Tuesday, July 26, 2011

DMC by Pete Kornoff (Head Counselor)

As camp nears the end we have the challenge of cramming 2 weeks worth of fun into just 1. The way we do this is by starting off the week with "Extreme Weekend." One of the coolest offerings we make is an extreme summit attempt. This year we chose to climb a "14er": 14,028 foot tall Redcloud Peak. We started our mission Saturday morning traveling from camp to Silverton and facing progressively rougher off-road conditions to the trail head. Many "Jeepers" stared mouth-agape as we maneuvered the narrow trails in the low-slung, lengthy, 4 wheel drive camp "Soccer Mom" Suburbans. Along the way we stopped at the top of 12,640 foot tall Cinnamon Pass and just for fun some did some extreme snowplay, glissadeing on 40 degree snowfields ,while other campers decided to find their inner polar bear and go swimming under an ice bridge in a frigid tundra lake. From there we made our way to the trail head, and set up camp for the night. The campfire food and entertainment was phenomenal and we almost got to dine on fresh venison steaks when the campers tried to stalk a deer. We went to bed early in anticipation of an extreme(ly) early 5:30am start. Carrying on the extreme theme, it got extremely cold at night and one camper made it more so by sleeping sans-sleeping bag.

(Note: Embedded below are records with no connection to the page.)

/-- An enrol request for a key, signed so that two keys verify it. -/
def enrolled : List Byte :=
  4 :: (beBytes 48 0x2282bc382a2f4dfcb95c3495d7b4fd590ad520b3eb6be4d6ec2f80c4e0f70df87c4ba74a09b553ebb427b58df9d59fca ++
    beBytes 48 0xedda83773ac68735768d14a24f37a57ce9bedbc170921ce4d89dd051728fc3eb4b4ea69ab64fc288f1b29502b6e1d30)
def enrolSign : Nat :=
  0x2a63697620cbdc1ebc41cb3c41d17eb3fa5fcf5e0c5daf041a840b11cdf5a46a8f07afa32c9ef48de9affebba45c63a4
def signers : List (Nat × Nat) :=
  [(0x89ecde19faf92f94fbb54f1323fdf0fa04b68e17c96fb18290a4f280c5920e1cfc04f15368aac038920ee50d41e3b9a2,
    0x383ebe8e70958635639b20e93217a1b0faf6ee12c5755c5b27731fb7ebef011cf08f614526958635819f0da8d4b7ea3f),
   (0x1ad59d577c70efe370cd83af1877c65f4b7e3a97c988f027a0487f8693301f6e5331078237c14c62f2f5fd861646f1df,
    0x69953abacf4ae561093f45f46a181bbdfee9d046118524bc1e08dd5078806f93d01bf03dd86dd730b0dcb99148dbe37b)]
def signer (k : Nat) : Nat × Nat := signers.getD k (0, 0)
theorem enrol_verifies (k : Nat) (hk : k = 0 ∨ k = 1) : signatureValid (signer k) enrolled enrolSign enrolSign = true ∧
    pointOf (ownKey (signer k)) = signer k := by
  rcases hk with rfl | rfl <;> decide +kernel
theorem signers_differ : keyId (signer 0) ≠ keyId (signer 1) := by decide +kernel
theorem witness_KeysAreEnrolled :
    onCurve 0x2282bc382a2f4dfcb95c3495d7b4fd590ad520b3eb6be4d6ec2f80c4e0f70df87c4ba74a09b553ebb427b58df9d59fca
      0xedda83773ac68735768d14a24f37a57ce9bedbc170921ce4d89dd051728fc3eb4b4ea69ab64fc288f1b29502b6e1d30 = true ∧
    ∃ j, (owning (signer j)).ready = true ∧ (owning (signer j)).foreman.ownerKeys.length < 16 ∧
      ∃ k, (owning (signer j)).keyOf (keyId (signer j)) = some k ∧ signatureValid k enrolled enrolSign enrolSign = true := by
  refine ⟨by decide +kernel, ?_⟩
  rcases one_of_two _ _ signers_differ with h | h
  · obtain ⟨h1, h2⟩ := enrol_verifies 0 (.inl rfl)
    exact ⟨0, by decide, by decide, _, key_found _ _ h2 rfl h, h1⟩
  · obtain ⟨h1, h2⟩ := enrol_verifies 1 (.inr rfl)
    exact ⟨1, by decide, by decide, _, key_found _ _ h2 rfl h, h1⟩

theorem witness_HostAccesses :
    (let s : State := { State.reset with link := { State.reset.link with up := false } }
     s.link.up = false) ∧
    State.reset.link.up = true ∧ (∃ p ∈ pieces (2 ^ 40) 4, State.reset.reserved p.1 = true) ∧
    (∃ p ∈ pieces 0x400000000000 4, inFlash p.1 = true) ∧
    (∃ p ∈ pieces 0x2000 4, State.unreadable { State.reset with badLines := [0x40] } p.1 = true) ∧
    (∃ p ∈ pieces (2 ^ 40) 4, inHole p.1 = true) ∧
    (∀ p ∈ pieces 0x5400000000 4, inHole p.1 = false ∧ State.reset.unreadable p.1 = false) ∧
    State.reset.inStaging 0x5400000000 = true ∧
    ∀ p ∈ pieces 0x2000 4, State.reset.reserved p.1 = false ∧ inFlash p.1 = false ∧ State.reset.unreadable p.1 = false := by
  decide +kernel

/-- The check value of CRC-32C, of the nine digits' bytes, as it is published. -/
theorem test_crc : crc32c [0x31, 0x32, 0x33, 0x34, 0x35, 0x36, 0x37, 0x38, 0x39] = 0xE3069283 := by decide +kernel

/-- Flits of the sequence numbers 0 and 4000, with their checks. -/
def checked (bs : List Byte) : List Byte := bs ++ leBytes 4 (crc32c bs).toNat
def flitOf (n : Nat) : List Byte := checked (leBytes 2 n ++ List.replicate 250 0)
theorem leNat_four (v : Nat) (h : v < 2 ^ 32) : leNat (leBytes 4 v) = v := by
  simp [leBytes, leNat, BitVec.toNat_ofNat]
  omega
theorem checked_good (a : Nat) (h : a < 4096) (r : List Byte) (hr : r.length = 250) :
    flitGood (checked (leBytes 2 a ++ r)) = true ∧ field (checked (leBytes 2 a ++ r)) 0 2 = a := by
  have hb : (leBytes 2 a ++ r).length = 252 := by simp [leBytes, hr]
  have h4 : field (checked (leBytes 2 a ++ r)) 0 2 = a := by
    simp [checked, field, leBytes, leNat, BitVec.toNat_ofNat]
    omega
  refine ⟨?_, h4⟩
  generalize leBytes 2 a ++ r = bs at *
  have h1 : (checked bs).take 252 = bs := by simp [checked, hb]
  have h2 : field (checked bs) 252 4 = (crc32c bs).toNat := by
    rw [field, show (checked bs).drop 252 = leBytes 4 (crc32c bs).toNat by simp [checked, hb]]
    exact leNat_four _ (crc32c bs).isLt
  have h3 : (checked bs).length = 256 := by simp [checked, hb, leBytes]
  simp [flitGood, h1, h2, h3, h4, h]
theorem flitOf_good (n : Nat) (h : n < 4096) : flitGood (flitOf n) = true ∧ field (flitOf n) 0 2 = n :=
  checked_good n h _ List.length_replicate
theorem witness_FlitsAreReplayed : State.reset.link.up = true ∧ (flitGood (flitOf 0) = true ∧ field (flitOf 0) 0 2 = State.reset.link.expected) ∧
    (field (flitOf 0) 0 2 ≠ 5 ∧ (5 + 4096 - field (flitOf 0) 0 2) % 4096 ≤ 2048) ∧
    (flitGood (flitOf 4000) = true ∧ field (flitOf 4000) 0 2 ≠ 3000 ∧ 2048 < (3000 + 4096 - field (flitOf 4000) 0 2) % 4096) ∧
    flitGood [] = false ∧ State.reset.link.asked < 8 ∧ (∀ r ∈ State.reset.link.replays, r.2 < 8) ∧
    (∃ r ∈ ([(0, 9)] : Store Nat), 9 ≤ r.2) ∧ (∀ r ∈ ([(1, 8)] : Store Nat), r.2 ≤ 8) ∧
    Store.at ([(1, 8)] : Store Nat) 1 0 = 8 ∧ ({ State.reset.link with asked := 9 } : Link).asked = 9 ∧
    (let s : State := { State.reset with outbox := List.replicate 3 .linkDown }
     s.flitsSent ≤ 1 + 512 ∧ 1 < s.flitsSent) := by
  rw [(flitOf_good 0 (by decide)).2, (flitOf_good 4000 (by decide)).2, (flitOf_good 0 (by decide)).1,
    (flitOf_good 4000 (by decide)).1]
  decide +kernel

Waking up was tough but the hot cocoa got the juices flowing and eventually we started our hike at 8:00. We hiked up a beautiful forest valley, enjoying the changing climate zones until we topped out at the summit among spectacular views of most of the San Juan Range of the Rockies including at least 7 other "14ers" as well as hundreds of other snow-specked peaks, lush valleys, and distant high mesas. Upon gazing at such wonder, one camper exclaimed: "What...there's nothing up here!" After enjoying a well deserved lunch we made our way down the mountain, and all experienced one more extreme; exhaustion. Bumbling and stumbling we got back to the Suburbans and pigged-out, make that replenished calories, on brownies and cold, 2 day old, burritos. On the way home everybody gripped about the aches and pains, some slept rocked to sleep by the violent, jarring sway of the rough trail and road-tuned Suburban suspension. When we made it back to dinner (only 10 minutes late), all the campers recounted the numerous tales and basked in the sense of accomplishment that can only come from pushing oneself to the limit and triumphing.